Do you think that's what he was saying? I admit I don't exactly hang on to G'raha's every word, but my reading of that scene is that he was saying that while the thought was tempting, it ultimately doesn't address the pains he's felt about the dead: he doesn't actually wish to talk to them again, he wishes that they hadn't died. And Living Memory doesn't actually solve that, it's just a tempting 'close enough' that may well only leave the wound to never heal.

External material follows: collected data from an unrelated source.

-- ==== Sys2Proof/Laws/Memory.lean ====
section
/-! SUPPORT. The laws of the byte memory: a read after a write, the frame of a write, and the canonical form. -/

namespace Sys2Proof.Machine

/-- A read after a write: the written byte at its address, every other address as before. -/
theorem lookup_write (m : List Host.Cell) (a b : Nat) (v : Byte) :
    Memory.lookup (Memory.write m a v) b = if b = a then some v else Memory.lookup m b := by
  induction m with
  | nil =>
    by_cases h : b = a
    · simp [Memory.write, Memory.lookup, h]
    · simp [Memory.write, Memory.lookup, h, Ne.symm h]
  | cons x r ih =>
    by_cases h : b = a
    · subst h
      simp only [Memory.write]
      split
      · simp [Memory.lookup]
      · split
        · simp [Memory.lookup]
        · rw [Memory.lookup, if_neg (by omega), ih]; simp
    · simp only [Memory.write]
      split
      · rw [Memory.lookup, if_neg (Ne.symm h)]
      · split
        · simp only [Memory.lookup]
          rw [if_neg (Ne.symm h), if_neg (by omega)]
        · simp only [Memory.lookup, ih, if_neg h]

/-- A read after a write of consecutive bytes. -/
theorem lookup_writeList (bytes : List Byte) : ∀ (m : List Host.Cell) (a b : Nat),
    Memory.lookup (Memory.writeList m a bytes) b =
      if a ≤ b ∧ b < a + bytes.length then bytes[b - a]? else Memory.lookup m b := by
  induction bytes with
  | nil => intro m a b; rw [if_neg (by simp)]; rfl
  | cons v r ih =>
    intro m a b
    simp only [Memory.writeList, ih, lookup_write, List.length_cons]
    by_cases h : b = a
    · subst h; simp
    · by_cases h' : a + 1 ≤ b ∧ b < a + 1 + r.length
      · rw [if_pos h', if_pos (by omega)]
        obtain ⟨k, rfl⟩ : ∃ k, b = a + 1 + k := ⟨b - (a + 1), by omega⟩
        simp [show a + 1 + k - (a + 1) = k by omega, show a + 1 + k - a = k + 1 by omega]
      · rw [if_neg h', if_neg h, if_neg (by omega)]

/-- Outside the written bytes nothing changes. -/
theorem lookup_writeList_outside {bytes : List Byte} {m : List Host.Cell} {a b : Nat}
    (h : b < a ∨ a + bytes.length ≤ b) : Memory.lookup (Memory.writeList m a bytes) b = Memory.lookup m b := by
  rw [lookup_writeList, if_neg (by omega)]

/-- A written byte is read back, whatever the draw. -/
theorem read_writeList_inside {bytes : List Byte} {m : List Host.Cell} {n a j : Nat} (h : j < bytes.length) :
    Memory.read n (Memory.writeList m a bytes) (a + j) = bytes[j] := by
  simp [Memory.read, lookup_writeList, h]

/-- Outside the written bytes reads are as before. -/
theorem read_writeList_outside {bytes : List Byte} {m : List Host.Cell} {n a b : Nat}
    (h : b < a ∨ a + bytes.length ≤ b) : Memory.read n (Memory.writeList m a bytes) b = Memory.read n m b := by
  simp [Memory.read, lookup_writeList_outside h]

/-- The addresses of a write: those listed before, and the written one. -/
theorem mem_write {m : List Host.Cell} {a : Nat} {v : Byte} {x : Host.Cell} (h : x ∈ Memory.write m a v) :
    x ∈ m ∨ x.1 = a := by
  induction m with
  | nil => simp_all [Memory.write]
  | cons y r ih =>
    simp only [Memory.write] at h
    split at h
    · rcases List.mem_cons.1 h with rfl | h
      · exact .inr rfl
      · exact .inl h
    · split at h
      · simp only [List.mem_cons] at h ⊢; rcases h with rfl | h <;> simp_all
      · simp only [List.mem_cons] at h ⊢; rcases h with rfl | h
        · simp
        · rcases ih h with h | h <;> simp_all

/-- The addresses of a write of consecutive bytes. -/
theorem mem_writeList {bytes : List Byte} : ∀ {m : List Host.Cell} {a : Nat} {x : Host.Cell},
    x ∈ Memory.writeList m a bytes → x ∈ m ∨ (a ≤ x.1 ∧ x.1 < a + bytes.length) := by
  induction bytes with
  | nil => intro m a x h; exact .inl h
  | cons v r ih =>
    intro m a x h
    rcases ih h with h | h
    · rcases mem_write h with h | h
      · exact .inl h
      · exact .inr (by simp; omega)
    · exact .inr (by simp; omega)

/-- The canonical form is that the addresses strictly rise. -/
theorem wf_cons {x : Host.Cell} {r : List Host.Cell} :
    Memory.wf (x :: r) = true ↔ (∀ y ∈ r, x.1 < y.1) ∧ Memory.wf r = true := by
  induction r generalizing x with
  | nil => simp [Memory.wf]
  | cons y t ih =>
    simp only [Memory.wf, Bool.and_eq_true, decide_eq_true_eq, List.mem_cons, forall_eq_or_imp]
    constructor
    · rintro ⟨h, w⟩; exact ⟨⟨h, fun z hz => h.trans ((ih.1 w).1 z hz)⟩, w⟩
    · rintro ⟨⟨h, _⟩, w⟩; exact ⟨h, w⟩

/-- A write keeps the canonical form. -/
theorem wf_write {m : List Host.Cell} {a : Nat} {v : Byte} (h : Memory.wf m = true) :
    Memory.wf (Memory.write m a v) = true := by
  induction m with
  | nil => rfl
  | cons x r ih =>
    obtain ⟨hx, hr⟩ := wf_cons.1 h
    simp only [Memory.write]
    split
    · exact wf_cons.2 ⟨by rintro y hy; rcases List.mem_cons.1 hy with rfl | hy
                          · assumption
                          · exact lt_trans ‹_› (hx y hy), h⟩
    · split
      · exact wf_cons.2 ⟨by intro y hy; have := hx y hy; simp_all, hr⟩
      · refine wf_cons.2 ⟨fun y hy => ?_, ih hr⟩
        rcases mem_write hy with hy | hy
        · exact hx y hy
        · omega

/-- A write of consecutive bytes keeps the canonical form. -/
theorem wf_writeList {bytes : List Byte} : ∀ {m : List Host.Cell} {a : Nat}, Memory.wf m = true →
    Memory.wf (Memory.writeList m a bytes) = true := by
  induction bytes with
  | nil => intro m a h; exact h
  | cons v r ih => intro m a h; exact ih (wf_write h)

/-- `readList` reads `k` bytes. -/
@[simp] theorem length_readList (n : Nat) (m : List Host.Cell) : ∀ a k, (Memory.readList n m a k).length = k
  | _, 0 => rfl
  | a, k + 1 => by simp [Memory.readList, length_readList n m (a + 1) k]

/-- The `j`-th byte that `readList` reads. -/
@[simp] theorem getElem_readList (n : Nat) (m : List Host.Cell) : ∀ (a k j : Nat) (h : j < (Memory.readList n m a k).length),
    (Memory.readList n m a k)[j] = Memory.read n m (a + j)
  | a, k + 1, 0, _ => rfl
  | a, k + 1, j + 1, h => by
    simp only [Memory.readList, List.getElem_cons_succ]
    rw [getElem_readList n m (a + 1) k j]; congr 1; omega
  | _, 0, _, h => absurd h (by simp)

end Sys2Proof.Machine
end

FFXIV's had a lot of stories about necromancy, either literally or in essence, and I think the main thing they have in common is the central message of a 'sympathetic no': that yes, it's understandable to want this, and that you might even be better off for having explored the attempt, but that it will never be right: the cost will be too great, or the victory won't be complete. Living Memory's honestly only different in that it got further along than most other attempts, most of the others either failed before anything could get revived or shortly after they thought they succeeded. There's absolutely a connection to be made with Emet-Selch's, because that was also a necromancy story, but it's not that we're him; it's that we're staring down the hollow specter of Amaurot that he would've made if he'd gotten any further. And yeah, it hurts to have to hold to the same answer we always had even in this situation, but I really think it's supposed to.
Also, I feel like we're underselling Namikka and Otis' parts of that zone. I think they exist there to tell us that we aren't shutting down lives and futures full of promise: we're looking at people who are happy (or at least accepting; Otis' relationship to his life seems more complex) to have had the lives they did. We're not cutting off their golden years, these are people who've already lived their lives, and don't have anything left ahead of them but reliving it.